/-- One of the due steps is taken, with the choices made so far (log 5). -/
theorem State.takeDue_mem (s : State) {due : List Due} (h : due ≠ []) :
    ∃ d ∈ due, ∃ n, s.takeDue due = d.act { s with choices := n } := by
  unfold State.takeDue
  split
  case h_1 => exact absurd rfl h
  case h_2 d => exact ⟨d, by simp, s.choices, rfl⟩
  case h_3 d rest _ =>
    have hlt : Config.choice s.choices % (rest.length + 1) < (d :: rest).length :=
      Nat.mod_lt _ (Nat.succ_pos _)
    refine ⟨_, ?_, s.choices + 1, rfl⟩
    rw [List.getD_eq_getElem _ _ hlt]
    exact List.getElem_mem hlt

theorem Due.holds_choices (d : Due) (s : State) (n : Nat) :
    d.holds { s with choices := n } = d.holds s := by
  cases d <;> rfl

/-- A due step is what its command of the table does. -/
theorem Due.exec_command {d : Due} {c : Instr} {s : State} (hclk : s.pins.clkin = true)
    (hd : d.holds s = true) (hc : d.command = some c) : exec c s = .next (d.act s) := by
  have hrun : clocked s (fun u => d.act u) = .next (d.act s) := clocked_run s _ hclk
  cases d with
  | slot p => exact absurd hc (by simp [Due.command])
  | dispatch =>
    have hidle : s.fi.st = .idle := by simp_all [Due.holds]
    cases hc
    exact (clocked_run s _ hclk).trans (by rw [if_pos hidle]; rfl)
  | reply p | notice p | baud p | gap p | assemble p | openTake | resume | stall | stopLimit =>
    cases hc
    exact hrun

theorem Due.act_keeps (d : Due) : keepsCommands d.act := by
  intro s
  cases d with
  | reply p => exact s.replyWrite_pending p
  | notice p => exact s.noticeBuild_pending p
  | baud p => exact s.onPort_pending p _
  | gap p => exact s.onPort_pending p _
  | assemble p => exact s.onPort_pending p _
  | slot p => exact takeSlot_keeps p s
  | dispatch => exact s.dispatchNow_pending
  | openTake => exact s.openTake_pending
  | resume => exact s.starvedResume_pending
  | stall => exact s.stallTimeout_pending
  | stopLimit => exact s.stopLimit_pending

/-- The gap is due in ASSEMBLING with its timer at 384 samples (R180). -/
theorem Due.gap_holds_iff (s : State) (p : Port) : (Due.gap p).holds s = true ↔
    (s.port p).asm.assembling = true ∧ 384 ≤ (s.port p).asm.gap := by
  simp only [Due.holds, Bool.and_eq_true, decide_eq_true_eq]
  rfl

/-- The stop limit is due in FAULT STOPPING with its timer at 100 (R156). -/
theorem Due.stopLimit_holds_iff (s : State) :
    Due.stopLimit.holds s = true ↔ (∃ m, s.fi.st = .stopping m) ∧ 100 ≤ s.sv.stopTimer := by
  unfold Due.holds
  cases s.fi.st <;> simp

/-! ### The block's own step (log 2) -/

theorem State.monitorPeriod_keeps : keepsCommands State.monitorPeriod := by
  intro s
  unfold State.monitorPeriod
  (repeat' split) <;> simp

theorem State.idle_keeps : keepsCommands State.idle := by
  intro s
  unfold State.idle
  (repeat' split)
  · exact State.monitorPeriod_keeps s
  · exact s.clockReturned_pending
  · obtain ⟨-, -, -, hpending, -⟩ := cycled_cycle s
    exact hpending
  · obtain ⟨d, -, n, hact⟩ := s.takeDue_mem (List.cons_ne_nil _ _)
    rw [hact]
    exact d.act_keeps _

theorem State.idle_still {s : State} (hclk : s.pins.clkin = false) : s.idle = s.monitorPeriod := by
  simp [State.idle, hclk]

theorem State.idle_lost {s : State} (hclk : s.pins.clkin = true) (hlost : s.sv.monitor = .lost) :
    s.idle = s.clockReturned := by
  simp [State.idle, hclk, hlost]

theorem State.idle_due {s : State} (hclk : s.pins.clkin = true) (hlost : s.sv.monitor ≠ .lost)
    (hdue : s.dueSteps ≠ []) : s.idle = s.takeDue s.dueSteps := by
  unfold State.idle
  rw [if_neg (by simp [hclk]), if_neg hlost]
  split
  case h_1 h => exact absurd h hdue
  case h_2 h => rw [h]

theorem State.idle_cycle {s : State} (hclk : s.pins.clkin = true) (hlost : s.sv.monitor ≠ .lost)
    (hdue : s.dueSteps = []) : s.idle = s.cycle := by
  simp [State.idle, hclk, hlost, hdue]

/-- Settles O2: every command answers a next state, and with none waiting the block takes a period of
the monitor, the return of the clock, a due step or a CLKIN cycle. -/
theorem stepsComplete : Obligations.StepsComplete := by
  refine ⟨exec_next, fun s hnone => ?_⟩
  intro lost
  have hstep : step s = .next s.idle := by rw [step, hnone]
  rw [hstep]
  refine ⟨?_, fun hclk hmonitor => ?_, fun hclk hmonitor => ⟨fun hmissed => ?_, fun hmissed => ?_⟩,
    fun hclk hlost => ?_, fun hclk hlost hdue => ?_, fun p => ?_, s.mem_dueSteps _, ?_,
    fun hclk hlost hdue => ?_⟩
  · exact ⟨_, rfl, (State.idle_keeps s).trans hnone⟩
  · rw [State.idle_still hclk, State.monitorPeriod]
    split
    · contradiction
    · rfl
  · rw [State.idle_still hclk, State.monitorPeriod, hmonitor]
    exact congrArg _ (if_neg (Nat.not_le.mpr hmissed))
  · have hloss : exec .clockLossFound s = .next s.clockLost := congrArg _ (if_pos hmonitor)
    rw [State.idle_still hclk, State.monitorPeriod, hmonitor, hloss]
    exact congrArg _ (if_pos hmissed)
  · rw [State.idle_lost hclk hlost]
    rfl
  · obtain ⟨d, hd, n, hact⟩ := s.takeDue_mem hdue
    have hholds : d.holds { s with choices := n } = true := by
      rwa [Due.holds_choices, ← State.mem_dueSteps]
    rw [State.idle_due hclk hlost hdue, hact]
    exact ⟨d, hd, n, rfl, fun c hc => (Due.exec_command (by exact hclk) hholds hc).symm⟩
  · rw [State.mem_dueSteps, Due.gap_holds_iff]
  · rw [State.mem_dueSteps, Due.stopLimit_holds_iff]
  · rw [State.idle_cycle hclk hlost hdue]
    exact ⟨_, rfl, cycled_cycle s⟩

end Sys2Proof.Machine
end

section
/-! SUPPORT. What every step keeps of the jog (R127): an operation either leaves FI's state and whether a
jog runs or ends as they are, or leads FI on where no jog is, or begins the quick stop, or ends the jog
together with FI's stay in JOG. -/

namespace Sys2Proof.Machine

/-! ### FI's state beside the jog's phase (R127) -/

/-- Whether the phase is RUNNING or ENDING. -/
def JogPhase.live (p : JogPhase) : Bool := decide (p ≠ .none)

/-- All that R127 speaks of: FI's state, and whether a jog runs or ends. -/
def State.jogView (s : State) : FiState × Bool := (s.fi.st, s.hj.phase.live)

/-- The states of FI in which a jog can be in progress (R127). -/
def FiState.jogs : FiState → Bool
  | .jog => true
  | .stopping _ => true
  | _ => false

theorem FiState.jogs_iff (st : FiState) : st.jogs = true ↔ st = .jog ∨ ∃ m, st = .stopping m := by
  cases st <;> simp [FiState.jogs]

theorem JogPhase.live_iff (p : JogPhase) : p.live = true ↔ p ≠ .none := by simp [JogPhase.live]

theorem State.jogView_eq_iff {s t : State} :
    t.jogView = s.jogView ↔ t.fi.st = s.fi.st ∧ t.hj.phase.live = s.hj.phase.live := Prod.mk_inj

/-- FI's state and HJ's phase untouched, the view is the same. -/
theorem State.jogView_congr {s t : State} (hst : t.fi.st = s.fi.st) (hphase : t.hj.phase = s.hj.phase) :
    t.jogView = s.jogView := by rw [State.jogView, State.jogView, hst, hphase]

theorem State.jogSafe_iff (s : State) : s.jogSafe ↔
    (s.fi.st = .jog → s.hj.phase.live = true) ∧ (s.hj.phase.live = true → s.fi.st.jogs = true) := by
  rw [State.jogSafe, JogPhase.live_iff, FiState.jogs_iff]

/-- Only the view matters. -/
theorem State.jogSafe.congr {s t : State} (h : s.jogSafe) (hv : t.jogView = s.jogView) : t.jogSafe := by
  obtain ⟨hst, hlive⟩ := State.jogView_eq_iff.mp hv
  rw [State.jogSafe_iff] at h ⊢
  rwa [hst, hlive]

/-- In the quick stop the phase may be any. -/
theorem State.jogSafe_of_stopping {s : State} {m : StopMode} (h : s.fi.st = .stopping m) :
    s.jogSafe := by
  simp [State.jogSafe, h]

theorem State.jogSafe.phase_none {s : State} (h : s.jogSafe) (hst : s.fi.st.jogs = false) :
    s.hj.phase = .none := by
  by_contra hphase
  have hjogs : s.fi.st.jogs = true := (s.fi.st.jogs_iff).mpr (h.2 hphase)
  simp [hst] at hjogs

/-- No jog, neither at FI nor at HJ. -/
def State.offJog (s : State) : Prop := s.fi.st ≠ .jog ∧ s.hj.phase = .none

theorem State.offJog.jogSafe {s : State} (h : s.offJog) : s.jogSafe :=
  ⟨fun hst => absurd hst h.1, fun hphase => absurd h.2 hphase⟩

theorem State.jogSafe.offJog {s : State} (h : s.jogSafe) (hst : s.fi.st.jogs = false) : s.offJog :=
  ⟨fun hjog => by simp [hjog, FiState.jogs] at hst, h.phase_none hst⟩

theorem State.enter_offJog {s : State} (hphase : s.hj.phase = .none) {st : FiState} (hst : st ≠ .jog) :
    (s.enter st).offJog := by
  refine ⟨?_, ?_⟩
  · rw [State.enter_fi]
    exact hst
  · rw [State.enter_hj]
    exact hphase

/-- Where FI can pass on while HJ keeps its record: into the quick stop from anywhere, and to any other
state but JOG from one without a jog. -/
def FiState.passesTo (old : FiState) : FiState → Bool
  | .stopping _ => true
  | .jog => false
  | _ => !old.jogs

theorem State.jogSafe.enter {s : State} (h : s.jogSafe) {st : FiState}
    (hto : s.fi.st.passesTo st = true) : (s.enter st).jogSafe := by
  by_cases hstop : ∃ m, st = .stopping m
  · obtain ⟨m, rfl⟩ := hstop
    exact State.jogSafe_of_stopping (by rw [State.enter_fi])
  · have hfrom : s.fi.st.jogs = false ∧ st ≠ .jog := by
      cases st <;> simp_all [FiState.passesTo]
    exact (State.enter_offJog (h.phase_none hfrom.1) hfrom.2).jogSafe

/-! ### The shared operations -/

theorem State.flush_phase (s : State) : s.flush.hj.phase = s.hj.phase := by
  rw [State.flush_hj]
  split <;> rfl

theorem State.releaseContour_phase (s : State) : s.releaseContour.hj.phase = s.hj.phase := by
  rw [State.releaseContour_hj]
  split <;> rfl

theorem State.flush_jogView (s : State) : s.flush.jogView = s.jogView :=
  State.jogView_congr (by rw [State.flush_fi]) s.flush_phase

theorem State.recomputeDemand_jogView (s : State) : s.recomputeDemand.jogView = s.jogView :=
  State.jogView_congr (by rw [State.recomputeDemand_fi]) (by rw [State.recomputeDemand_hj])

theorem State.applyCap_jogView (s : State) : s.applyCap.jogView = s.jogView :=
  State.jogView_congr (by rw [State.applyCap_fi]) (by rw [State.applyCap_hj])

theorem State.takeEntry_jogView (s : State) (e : Entry) : (s.takeEntry e).jogView = s.jogView :=
  State.jogView_congr (by rw [State.takeEntry_fi]) (by rw [State.takeEntry_hj])

/-- A record that goes on or ends in the place of a running one leaves a jog in progress. -/
theorem State.jogView_of_running {s : State} {m : JogMove} (hm : s.hj.phase = .running m)
    {j : HoldsJog} (hj : j.phase.live = true) : State.jogView { s with hj := j } = s.jogView :=
  State.jogView_eq_iff.mpr ⟨rfl, by rw [hm]; exact hj⟩

/-- An end cause puts a running jog in ENDING and starts or ends none (R135). -/
theorem State.endJog_jogView (s : State) (c : EndCause) : (s.endJog c).jogView = s.jogView := by
  unfold State.endJog
  split
  case h_1 m hm => exact State.jogView_of_running hm rfl
  case h_2 => rfl

theorem State.expireWindow_jogView (s : State) : s.expireWindow.jogView = s.jogView := by
  unfold State.expireWindow
  split
  case h_1 m hm =>
    rw [State.endJog_jogView]
    exact State.jogView_of_running hm rfl
  case h_2 => rfl

theorem State.tickWindow_jogView (s : State) : s.tickWindow.jogView = s.jogView := by
  unfold State.tickWindow
  split
  case h_1 m hm =>
    split
    · exact s.expireWindow_jogView
    · exact State.jogView_of_running hm rfl
  case h_2 => rfl

theorem State.onPort_jogView (s : State) (p : Port) (f : PortState → PortState) :
    (s.onPort p f).jogView = s.jogView := State.jogView_congr (by simp) (by simp)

(What is required) Each line of the data that contains "hjogs" belongs in the answer.

(Final answer)
  have hjogs : s.fi.st.jogs = true := (s.fi.st.jogs_iff).mpr (h.2 hphase)
  simp [hst] at hjogs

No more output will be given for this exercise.